* **TASK**: For the entries below, the result should be an exact transcription of the lines from the one with "KeepsGood nF fl (execAdd p d a b s) := by" up to and including the one with "unfold execSub", and only those.

* **INPUT**:
-- ==== Sys2Proof/Laws/KeepExec.lean ====
section
/-!
SUPPORT. What each operation of Scalar, Vector, Scale, Taps, Control keeps: the invariant of every step (generated by form, one lemma for each operation).
-/

namespace Sys2Proof.Machine

variable {nF : Nat} {fl : List Host.Cell}

theorem execAdd_keeps (p : BitVec 5) (d a b : BitVec 6) (s : State) (hInv : s.Good nF fl) :
    KeepsGood nF fl (execAdd p d a b s) := by
  unfold execAdd
  repeat'
    first
      | (with_reducible apply perform_keeps; intro _ _) | (with_reducible assumption) | (with_reducible apply emitS_inv)
      | (dsimp only)

theorem execSub_keeps (p : BitVec 5) (d a b : BitVec 6) (s : State) (hInv : s.Good nF fl) :
    KeepsGood nF fl (execSub p d a b s) := by
  unfold execSub
  repeat'
    first
      | (with_reducible apply perform_keeps; intro _ _) | (with_reducible assumption) | (with_reducible apply emitS_inv)
      | (dsimp only)

theorem execMul_keeps (p : BitVec 5) (d a b : BitVec 6) (s : State) (hInv : s.Good nF fl) :
    KeepsGood nF fl (execMul p d a b s) := by
  unfold execMul
  repeat'
    first
      | (with_reducible apply perform_keeps; intro _ _) | (with_reducible assumption) | (with_reducible apply emitS_inv)
      | (dsimp only)

theorem execMulh_keeps (p : BitVec 5) (d a b : BitVec 6) (s : State) (hInv : s.Good nF fl) :
    KeepsGood nF fl (execMulh p d a b s) := by
  unfold execMulh
  repeat'
    first
      | (with_reducible apply perform_keeps; intro _ _) | (with_reducible assumption) | (with_reducible apply emitS_inv)
      | (dsimp only)

theorem execMulhs_keeps (p : BitVec 5) (d a b : BitVec 6) (s : State) (hInv : s.Good nF fl) :
    KeepsGood nF fl (execMulhs p d a b s) := by
  unfold execMulhs
  repeat'
    first
      | (with_reducible apply perform_keeps; intro _ _) | (with_reducible assumption) | (with_reducible apply emitS_inv)
      | (dsimp only)

theorem execDiv_keeps (p : BitVec 5) (d a b : BitVec 6) (s : State) (hInv : s.Good nF fl) :
    KeepsGood nF fl (execDiv p d a b s) := by
  unfold execDiv
  repeat'
    first
      | (with_reducible apply perform_keeps; intro _ _) | (with_reducible assumption) | (with_reducible apply emitS_inv)
      | (dsimp only)

theorem execDivs_keeps (p : BitVec 5) (d a b : BitVec 6) (s : State) (hInv : s.Good nF fl) :
    KeepsGood nF fl (execDivs p d a b s) := by
  unfold execDivs
  repeat'
    first
      | (with_reducible apply perform_keeps; intro _ _) | (with_reducible assumption) | (with_reducible apply emitS_inv)
      | (dsimp only)

theorem execRem_keeps (p : BitVec 5) (d a b : BitVec 6) (s : State) (hInv : s.Good nF fl) :
    KeepsGood nF fl (execRem p d a b s) := by
  unfold execRem
  repeat'
    first
      | (with_reducible apply perform_keeps; intro _ _) | (with_reducible assumption) | (with_reducible apply emitS_inv)
      | (dsimp only)

theorem execAnd_keeps (p : BitVec 5) (d a b : BitVec 6) (s : State) (hInv : s.Good nF fl) :
    KeepsGood nF fl (execAnd p d a b s) := by
  unfold execAnd
  repeat'
    first
      | (with_reducible apply perform_keeps; intro _ _) | (with_reducible assumption) | (with_reducible apply emitS_inv)
      | (dsimp only)

theorem execOr_keeps (p : BitVec 5) (d a b : BitVec 6) (s : State) (hInv : s.Good nF fl) :
    KeepsGood nF fl (execOr p d a b s) := by
  unfold execOr
  repeat'
    first
      | (with_reducible apply perform_keeps; intro _ _) | (with_reducible assumption) | (with_reducible apply emitS_inv)
      | (dsimp only)

theorem execXor_keeps (p : BitVec 5) (d a b : BitVec 6) (s : State) (hInv : s.Good nF fl) :
    KeepsGood nF fl (execXor p d a b s) := by
  unfold execXor
  repeat'
    first
      | (with_reducible apply perform_keeps; intro _ _) | (with_reducible assumption) | (with_reducible apply emitS_inv)
      | (dsimp only)

theorem execAndn_keeps (p : BitVec 5) (d a b : BitVec 6) (s : State) (hInv : s.Good nF fl) :
    KeepsGood nF fl (execAndn p d a b s) := by
  unfold execAndn
  repeat'
    first
      | (with_reducible apply perform_keeps; intro _ _) | (with_reducible assumption) | (with_reducible apply emitS_inv)
      | (dsimp only)

theorem execShl_keeps (p : BitVec 5) (d a b : BitVec 6) (s : State) (hInv : s.Good nF fl) :
    KeepsGood nF fl (execShl p d a b s) := by
  unfold execShl
  repeat'
    first
      | (with_reducible apply perform_keeps; intro _ _) | (with_reducible assumption) | (with_reducible apply emitS_inv)
      | (dsimp only)

theorem execShr_keeps (p : BitVec 5) (d a b : BitVec 6) (s : State) (hInv : s.Good nF fl) :
    KeepsGood nF fl (execShr p d a b s) := by
  unfold execShr
  repeat'
    first
      | (with_reducible apply perform_keeps; intro _ _) | (with_reducible assumption) | (with_reducible apply emitS_inv)
      | (dsimp only)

* **RESPONSE BELOW**:
    KeepsGood nF fl (execAdd p d a b s) := by
  unfold execAdd
  repeat'
    first
      | (with_reducible apply perform_keeps; intro _ _) | (with_reducible assumption) | (with_reducible apply emitS_inv)
      | (dsimp only)

theorem execSub_keeps (p : BitVec 5) (d a b : BitVec 6) (s : State) (hInv : s.Good nF fl) :
    KeepsGood nF fl (execSub p d a b s) := by
  unfold execSub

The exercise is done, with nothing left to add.